### A – Repeat ACL

**Spoiler**

Easy programming-language-knowledge check typical of the first task of AtCoder beginner contests. The following is a passing Kotlin submission:

```
fun main() {
val k = readLine()!!.toInt()
val ans = "ACL".repeat(k)
println(ans)
}
```

### B – Integer Preference

**Spoiler**

Assume there is an integer in both ranges and call it $$$x$$$. Note that both $$$x \ge \max(A, C)$$$ and $$$x \le \min(B, D)$$$ must therefore be true.

Thus $$$x$$$ exists if and only if $$$\max(A, C) \le \min(B, D)$$$ is true.

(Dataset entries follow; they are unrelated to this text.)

-- ==== Sys2Proof/Tests/Witness.lean ====
section
/-! SUPPORT. For every clause with hypotheses of every statement, a concrete state and operands that meet all of them together. -/

section

open Sys2Proof Sys2Proof.Machine

set_option Elab.async false

theorem witness_PowerOnReset_2 : ∃ (s : State) (b : BoardIn), (s.mode = .off) ∧ (s.aonUp = false) :=
  ⟨State.reset, {}, by
    refine ⟨?_, ?_⟩ <;> first | rfl | decide | exact ⟨by decide, by decide, rfl⟩⟩

theorem witness_PowerOnReset_3 : ∃ (s : State) (b : BoardIn), (s.mode = .off) ∧ (s.aonUp = false) :=
  ⟨State.reset, {}, by
    refine ⟨?_, ?_⟩ <;> first | rfl | decide | exact ⟨by decide, by decide, rfl⟩⟩

theorem witness_PowerOnReset_4 : ∃ (s : State), (s.mode ≠ .off) ∧ (s.mode ≠ .dawn) :=
  ⟨demo, by
    refine ⟨?_, ?_⟩ <;> first | rfl | decide | exact ⟨by decide, by decide, rfl⟩⟩

theorem witness_PowerOnReset_5 : ∃ (s : State) (b : BoardIn), (s.mode = .dawn) ∧ (s.wrstLow = true) :=
  ⟨{ demo with mode := .dawn, wrstLow := true }, {}, by
    refine ⟨?_, ?_⟩ <;> first | rfl | decide | exact ⟨by decide, by decide, rfl⟩⟩

theorem witness_ModeMoves_0 : ∃ (s : State), (s.mode = .evening) ∧ (s.busy = false) ∧ (s.eveHolds = false) ∧ (s.coreNeed .noon ≤ s.avs.confirmed) :=
  ⟨{ demo with mode := .evening, avs := { demo.avs with confirmed := 2000 } }, by
    refine ⟨rfl, rfl, rfl, ?_⟩
    exact Nat.le_trans (Nat.add_le_add_left (Nat.le_of_lt_succ (Fin.isLt _)) 700) (by decide)⟩

theorem witness_ModeMoves_1 : ∃ (s : State), (s.mode = .noon ∨ s.mode = .evening ∨ s.mode = .morning) ∧ (s.modeCfg.autoNight = true) ∧ (s.busy = false) ∧ (s.queue = none) ∧ (s.fw.paused = false) ∧ (∀ k, (s.parts.get k).st ≠ .connected ∧ s.wantsTree k = false) :=
  ⟨{ demo with modeCfg := { demo.modeCfg with autoNight := true } }, by
    refine ⟨.inl rfl, rfl, rfl, rfl, rfl, ?_⟩
    intro k
    constructor
    · simp [demo, State.reset]
    · simp [demo, State.reset, State.wantsTree]⟩

theorem witness_ModeMoves_2 : ∃ (s : State) (code : Fin 32), (s.mode = .night) ∧ (s.wakesNight code.val = true) ∧ (s.arrival = none) :=
  ⟨{ demo with mode := .night }, 0x10, by
    refine ⟨?_, ?_, ?_⟩ <;> first | rfl | decide | exact ⟨by decide, by decide, rfl⟩⟩

theorem witness_ModeMoves_3 : ∃ (s : State) (code : Fin 32) (b : BoardIn), (s.mode = .midnight) ∧ (s.wakesMidnight code.val = true) :=
  ⟨{ demo with mode := .midnight, modeCfg := { demo.modeCfg with wakeSources := 0xFFFF } }, 3, {}, by
    refine ⟨?_, ?_⟩ <;> first | rfl | decide | exact ⟨by decide, by decide, rfl⟩⟩

theorem witness_ModeMoves_4 : ∃ (s : State), (s.mode = .midnight) ∧ (s.wakesMidnight 3 = true) :=
  ⟨{ demo with mode := .midnight, modeCfg := { demo.modeCfg with wakeSources := 0xFFFF } }, by
    refine ⟨?_, ?_⟩ <;> first | rfl | decide | exact ⟨by decide, by decide, rfl⟩⟩

theorem witness_ModeMoves_5 : ∃ (s : State), (s.mode = .night) ∧ (s.modeCfg.wakeSources.getLsbD 6 = true) ∧ (s.modeCfg.wakeTimer ≠ 0) ∧ (s.arrival = none) :=
  ⟨{ demo with mode := .night, modeCfg := { demo.modeCfg with wakeSources := 0xFFFF, wakeTimer := 5 } }, by
    refine ⟨?_, ?_, ?_, ?_⟩ <;> first | rfl | decide | exact ⟨by decide, by decide, rfl⟩⟩

theorem witness_DuskRows_0 : ∃ (s : State) (t : Trans) (u : State), (s.mode ≠ .off) ∧ (s.trans = some t) ∧ (t.stage = .steps) ∧ (s.begin.duskStep t.req.goal t.begun = some u) :=
  ⟨{ demo with mode := .dusk, trans := some { req := { goal := .midnight }, auto := false, rollback := false, origin := .noon, cause := 0, detail := 0 } }, _, _, by
    refine ⟨by decide, rfl, rfl, rfl⟩⟩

This is the standard formula for finding the overlap of two ranges.

### C – Connect Cities

**Spoiler**

Note that the initial network of cities can be divided into one or more *components*, where any city of a component can reach any other city in that component following roads, but there are no roads connecting components together.

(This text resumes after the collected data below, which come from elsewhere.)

-- ==== Sys2Proof/Proofs/SlotTrips.lean ====
section
/-! PROOF. Trips of a slot (Table 9.16, R300). -/

namespace Sys2Proof.Machine

open Sys2Proof

/-- Settles O43: the slot's state selects the branch of each row, its budget that of a trip. -/
theorem slotTrips : Obligations.SlotTrips := by
  unfold Obligations.SlotTrips
  refine ⟨?counted, ?stall, ?window, ?cooldown, ?latched, ?gateOff⟩
  case counted =>
    intro s k sense hmode hday hst
    have hgate : gateOn (s.begin.slots.get k) = true := (gateOn_iff _).mpr (.inr (.inr hst))
    exact ⟨slotRow_next hmode hday (State.pgLost_mode _ _ _) (if_pos hst),
      slotRow_next hmode hday (State.fastTrip_mode _ _ _ _) (if_pos hgate),
      slotRow_next hmode hday (State.breakerTrip_mode _ _ _ _ _) (if_pos hgate)⟩
  case stall =>
    intro s k hmode hday hst
    exact slotRow_next hmode hday (State.rampStall_mode _ _ _) (if_pos hst)
  case window =>
    intro s k mv hmode hday hst
    refine slotRow_next (f := fun s => s.vinExit k mv false) hmode hday (State.vinExit_mode _ _ _ _) ?_
    unfold State.vinExit State.noteVin
    dsimp only
    rw [updSlot_get, updSlot_updSlot]
    exact if_pos ((gateOn_iff _).mpr hst)
  case cooldown =>
    intro s k kind hretry hbelow hroom
    have hlatch : (!(s.slots.get k).spc.retry || decide ((s.slots.get k).spc.tripBudget ≤ (s.slots.get k).tripsInWindow + 1)) = false := by
      simp [hretry, hbelow]
    unfold State.trip
    simp only [Bool.false_eq_true, if_false, hlatch, Nat.min_eq_right (show (s.slots.get k).tripsInWindow + 1 ≤ 63 from hroom)]
  case latched =>
    intro s k kind hbudget hroom
    have hlatch : (!(s.slots.get k).spc.retry || decide ((s.slots.get k).spc.tripBudget ≤ (s.slots.get k).tripsInWindow + 1)) = true := by
      simpa using hbudget
    unfold State.trip
    simp only [Bool.false_eq_true, if_false, hlatch, if_true, Nat.min_eq_right (show (s.slots.get k).tripsInWindow + 1 ≤ 63 from hroom)]
  case gateOff =>
    intro s k d
    refine ⟨fun hst => ?_, fun hst hlink => ?_, fun hst hlink => ?_⟩
    · exact if_pos (by simpa using hst)
    · exact (if_neg (by simp [hst])).trans (if_pos hlink)
    · exact (if_neg (by simp [hst])).trans ((if_neg (by simp [hlink])).trans (updSlot_updSlot _ _ _ _))

end Sys2Proof.Machine
end

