/-- A change that the active forwards (R305): the accepted command, and the cycle at which it takes effect there. -/
structure Forwarded where
  opcode : BitVec 16 := 0
  payload : List Word := []
  /-- Effective cycle; 0 = at once. -/
  effect : Nat := 0
  deriving DecidableEq, Repr

/-- An executor of the scheduler (R185). -/
inductive Executor where
  /-- Loop core LCk. -/
  | core (k : Fin 16)
  | filter
  | supervisor
  deriving DecidableEq, Repr

/-- An edge pair at a pulse input (R217). -/
inductive PulseStep where
  | forward
  | backward
  /-- Both lines changed in one sample: an error. -/
  | both
  deriving DecidableEq, Repr

/-- An edge of an incremental encoder (R229, R230). -/
inductive QuadEdge where
  | forward
  | backward
  /-- A and B changed in one sample. -/
  | double
  deriving DecidableEq, Repr

/-- A converter result as the analogue part delivers it (R238, R245). -/
structure Conversion where
  /-- Mean input voltage over the integration, in nV. -/
  vin : Int := 0
  /-- The same with the open-wire current on, where the entry converts twice. -/
  second : Int := 0
  /-- The three references as they stand, in nV: internal, VREF_EXT, VAA33 (Table 10.7). -/
  internal : Nat := 2500000000
  external : Nat := 2500000000
  supply : Nat := 3300000000
  deriving DecidableEq, Repr

/-- What the two safety channels bring to E(j) from outside the block's own data (R267). -/
structure SafeExchange where
  /-- The cross-link exchange completed within its time. -/
  complete : Bool := true
  /-- Zones for which channel 2 reached a different verdict. -/
  differ : Byte := 0
  /-- The channels hold different `CFG_ID` values. -/
  cfgDiffer : Bool := false
  deriving DecidableEq, Repr

/-- CAN frame formats (R317). -/
inductive CanKind where
  | classic
  | fd
  | xl
  deriving DecidableEq, Repr

/-- A CAN frame (R321, R325, R326). -/
structure CanFrame where
  kind : CanKind := .classic
  /-- 29-bit identifier. -/
  ext : Bool := false
  id : BitVec 29 := 0
  rtr : Bool := false
  brs : Bool := false
  esi : Bool := false
  /-- CAN XL: SDU type, VCID, acceptance field. -/
  sdt : Byte := 0
  vcid : Byte := 0
  af : Word := 0
  sec : Bool := false
  data : List Byte := []
  deriving DecidableEq, Repr

/-- A time-triggered reference message (R332, R333, R337): a message by whose identifier a port takes it for one of its schedule. -/
structure RefMessage where
  id : BitVec 11 := 0
  data : List Byte := []
  fd : Bool := false
  deriving DecidableEq, Repr

/-- A CAN bus error or error-counter change (R328). -/
inductive CanErr where
  /-- Transmit error: +8. -/
  | transmit
  /-- Receive error: +1. -/
  | receive
  /-- Receive error that adds 8. -/
  | receive8
  /-- Missing acknowledgement of a transmission. -/
  | ack
  /-- Frame received without error: receive counter down. -/
  | okReceive
  deriving DecidableEq, Repr

/-- One access over PCI Express (R351): an offset in BAR0 or BAR2. -/
structure MemAccess where
  bar2 : Bool := false
  addr : BitVec 24 := 0
  /-- ENV_WE has been seen high; its falls come by ENV_WE_FALL (R254). -/
  we : Bool := false
  /-- `none`: a read of `len` bytes; otherwise the bytes written. -/
  write : Option (List Byte) := none
  len : Nat := 4
  deriving DecidableEq, Repr

/-- An off-pulse and the read-back of its side (R273): the instant at which it starts, and in ns from there when the read-back has gone
off for good, and when it is on again; none = not at all. -/
structure Readback where
  start : Nat := 0
  off : Option Nat := none
  on : Option Nat := none
  deriving DecidableEq, Repr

If there are $$$c$$$ components, Snuke can connect two of them in one operation, which combines them to a single component, so the answer would be $$$c - 1$$$.

Components can be found using breadth-first/depth-first searches, however there's an easier way if you already have a special data structure known as DSU (disjoint-set union). And there is an implementation available right in the AtCoder library. So start with $$$c := N$$$, for each road given in the input, you can use `same`

to check if the vertices are already connected; if there isn't, `merge`

them and decrement $$$c$$$.

Note that though the input is $$$1$$$-indexed, the AtCoder DSU implementation is $$$0$$$-indexed.

### D – Redistribution

**Spoiler**

Can be done with basic dynamic programming. Let $$$dp_i$$$ represent the number of sequences whose sum is $$$i$$$. $$$dp_0 = 1$$$, the empty sequence. Then $$$\displaystyle dp_i = \sum_{j=0}^{i-3} dp_j$$$, i.e. the sum of $$$dp_j$$$ for all integers $$$j$$$ between $$$0$$$ and $$$i-3$$$ inclusive, representing the addition of a number $$$\ge 3$$$ to each of the previous sequences. The final answer, naturally, is $$$dp_s$$$.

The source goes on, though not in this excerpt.